新來的這位使者,原本無名,但是他為人機靈,早早的投靠了李信,揭發了不少匈奴人,李信為了叫著方便,賜名為胡兒。
這一次胡兒承擔重任,冒充冒頓的使者,給頭曼單于送來了信。
在信中,冒頓按照李信的意思,在里面詳細的寫明了夾擊秦人的計劃。
頭曼單于發現這計劃,和之前看到的大有不同,不由得心中冷笑,這個冒頓,又在搞什么鬼?
這時候他對冒頓的話,一點都不相信了。所以信中的種種暗示,根本就沒有看出來。
頭曼單于揮了揮手,準備讓人殺了胡兒。
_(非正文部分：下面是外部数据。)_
-- ==== Sys2Proof/Laws/State.lean ====
section
/-!
SUPPORT. What each update of the state leaves alone, one lemma per field and update.
-/

namespace Sys2Proof.Machine
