-- ==== Sys2Proof/Tests/Slice0.lean ====
section
/-!
SUPPORT. Small tests: the checks of well-formedness, values that the spec states, and for every statement with hypotheses a
state and operands that meet them together.
-/

namespace Sys2Proof.Tests

set_option Elab.async false

open Machine

/-! ### Helpers -/

/-- `Clear`, as a test. -/
def clearB (m : CmdSem) (s : State) (st : Sid) (c : Slot) : Bool :=
  s.canIssue st && decide ((s.str st).chain = 0) && !hazard (s.pendRegs st) (stepRegs (s.str st) (s.str st).pc.toNat) &&
  !((decide (s.rf 0x8080 1 0 = 1) || decide (s.rf 0x8080 1 0 = 2)) && decide (64 ≤ s.ring.tr.length)) &&
  !((s.str st).fresh && decide (s.rf 8 15 13 = 4)) && (s.breakChk st [(c, 0)]).isNone && kindAdmits st c.kind c.opc &&
  guardTrue (s.str st) c && !hazard (s.pendRegs st) ((2, c.gp) :: m.regs c ++ m.dst c) &&
  (firstFail (m.chk (s.began st) st c (s.loneLw st c) ++ headChks (s.began st) c)).isNone

theorem clear_of {m : CmdSem} {s : State} {st : Sid} {c : Slot} (h : clearB m s st c = true) : Clear m s st c := by
  simp only [clearB, Bool.and_eq_true, Bool.not_eq_true', Bool.and_eq_false_iff, Bool.or_eq_false_iff, decide_eq_true_eq,
    decide_eq_false_iff_not, Option.isNone_iff_eq_none] at h
  obtain ⟨⟨⟨⟨⟨⟨⟨⟨⟨h1, h2⟩, h3⟩, h4⟩, h5⟩, h6⟩, h7⟩, h8⟩, h9⟩, h10⟩ := h
  exact ⟨⟨h1, h2, h3, by rintro ⟨a, b⟩; rcases h4 with ⟨x, y⟩ | x <;> omega, by rintro ⟨a, b⟩; rcases h5 with x | x <;> simp_all,
    h6, h7⟩, h8, ⟨h9, h10⟩⟩

/-- The machine after reset with one stream running, and values in its registers. -/
def run (st : Sid) : State :=
  State.reset.modStr st fun t => { t with st := .running, n := [(1, 5), (2, 7)], a := [(1, 0x1000)] }
/-- A slot with a tag. -/
def slot (kind : Nat) (base : W64) (ext : List W64 := []) : Slot := ⟨kind, 0x1234, base, ext⟩

/-! ### Well-formedness: each check refuses an ill-formed term -/

theorem test_wf_accepts_a_slot : (Instr.sadd .a (slot 0 0x0001504800000000 [5])).wellFormed = true := by decide +kernel
theorem test_wf_kind : (Instr.sadd .a (slot 8 0)).wellFormed = false := by decide +kernel
theorem test_wf_extension_words : (Instr.sadd .a (slot 0 0x0001000000000000)).wellFormed = false := by decide +kernel
theorem test_wf_chain_length : (Instr.vchain .x (slot 3 0) (List.replicate 16 (slot 3 0))).wellFormed = false := by decide +kernel
theorem test_wf_chain_member : (Instr.vchain .x (slot 3 0) [slot 3 0, slot 9 0]).wellFormed = false := by decide +kernel
theorem test_wf_tile_lanes : (Instr.tileReady true 0 false [3, 3]).wellFormed = false := by decide +kernel
theorem test_wf_entry_faults : (Instr.ftqEntryVisible 0 [.residue 1 1, .residue 1 1]).wellFormed = false := by decide +kernel
theorem test_wf_beat_lanes : (Instr.veBeat [7, 7]).wellFormed = false := by decide +kernel
theorem test_wf_staging_units : (Instr.dmaDescriptorStart 0 [2, 2]).wellFormed = false := by decide +kernel
theorem test_wf_bist_fails : (Instr.bistDone [⟨1, 0⟩, ⟨1, 0⟩] 0).wellFormed = false := by decide +kernel
theorem test_wf_wipe_fails : (Instr.wipeComplete [⟨1, 0⟩, ⟨1, 0⟩]).wellFormed = false := by decide +kernel
theorem test_wf_empty_packet : (Instr.ringForward []).wellFormed = false := by decide +kernel
theorem test_wf_long_bypass : (Instr.bypassForward 0 (List.replicate 16 0)).wellFormed = false := by decide +kernel
theorem test_wf_empty_key : (Instr.keyDelivery 0 []).wellFormed = false := by decide +kernel
theorem test_wf_sectors : (Instr.lockstepEnter []).wellFormed = false := by decide +kernel
theorem test_wf_strip : (Instr.canaryStretch 5).wellFormed = false := by decide +kernel
theorem test_wf_empty_shift : (Instr.wrapperSerialShift true []).wellFormed = false := by decide +kernel

/-! ### Values that the spec works out -/

/-- 02, "one E2M1X block": 40.0 at position 9, 5.2 at 10, 2.5 at 8, −0.3 at 11; nothing else. -/
def e2m1xRow : BlkRow × Cnts :=
  let row := (List.range 32).map fun i => some (Num.ofRat (match i with | 8 => 5 / 2 | 9 => 40 | 10 => 26 / 5 | 11 => -3 / 10 | _ => 0))
  let q := quantBlock 0xA false (fun _ _ => .rne) [row]
  (q.1.headD ⟨[], 0, none⟩, q.2)
theorem test_e2m1x_side_record : sideRecord 0xA e2m1xRow.1 = [0x4C, 0x62, 0x7F] := by decide +kernel
theorem test_e2m1x_elements : ((packCodes 4 e2m1xRow.1.codes).drop 4).take 2 = [0x04, 0x97] := by decide +kernel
但是旁邊的沙提烈把他攔住了,并且命人把胡兒帶下去了,好生寬帶。
頭曼單于納悶的問:“為何不殺了此人?”
沙提烈微微一笑,說道:“父親殺了這人,也不過稍稍解恨而已。更何況這人只是信使,未必知道多少東西。”
“我們不如將計就計,殺無數秦人,無數冒頓的人,那樣報起仇來,才無比痛快。”
頭曼單于微微一愣,微笑著說道:“你的意思是,我們佯裝答應,然后……設伏?”
沙提烈點了點頭。
頭曼單于猶豫了一下,答應了。他最近發現,自己這個兒子,好像也不是那么蠢,或許他最近開竅了,開始提一些好建議了。
…………
十日之后,約定的日期到了。那是一片山谷,設伏最為方便。
李信先把冒頓派入谷中,至于自己的大批人馬,則遠遠的跟在后面。
李水問李信:“如果冒頓與頭曼聯合起來怎么辦?”
李信嘿嘿一笑:“放心,冒頓帶著我們殺了那么多匈奴人。頭曼單于恨他入骨,不會與他聯合的。”
李水對這話將信將疑。
他們在山谷外面等了兩個時辰,正疲憊的時候,周圍傳來一陣喊殺聲,頭曼單于的人殺過來了。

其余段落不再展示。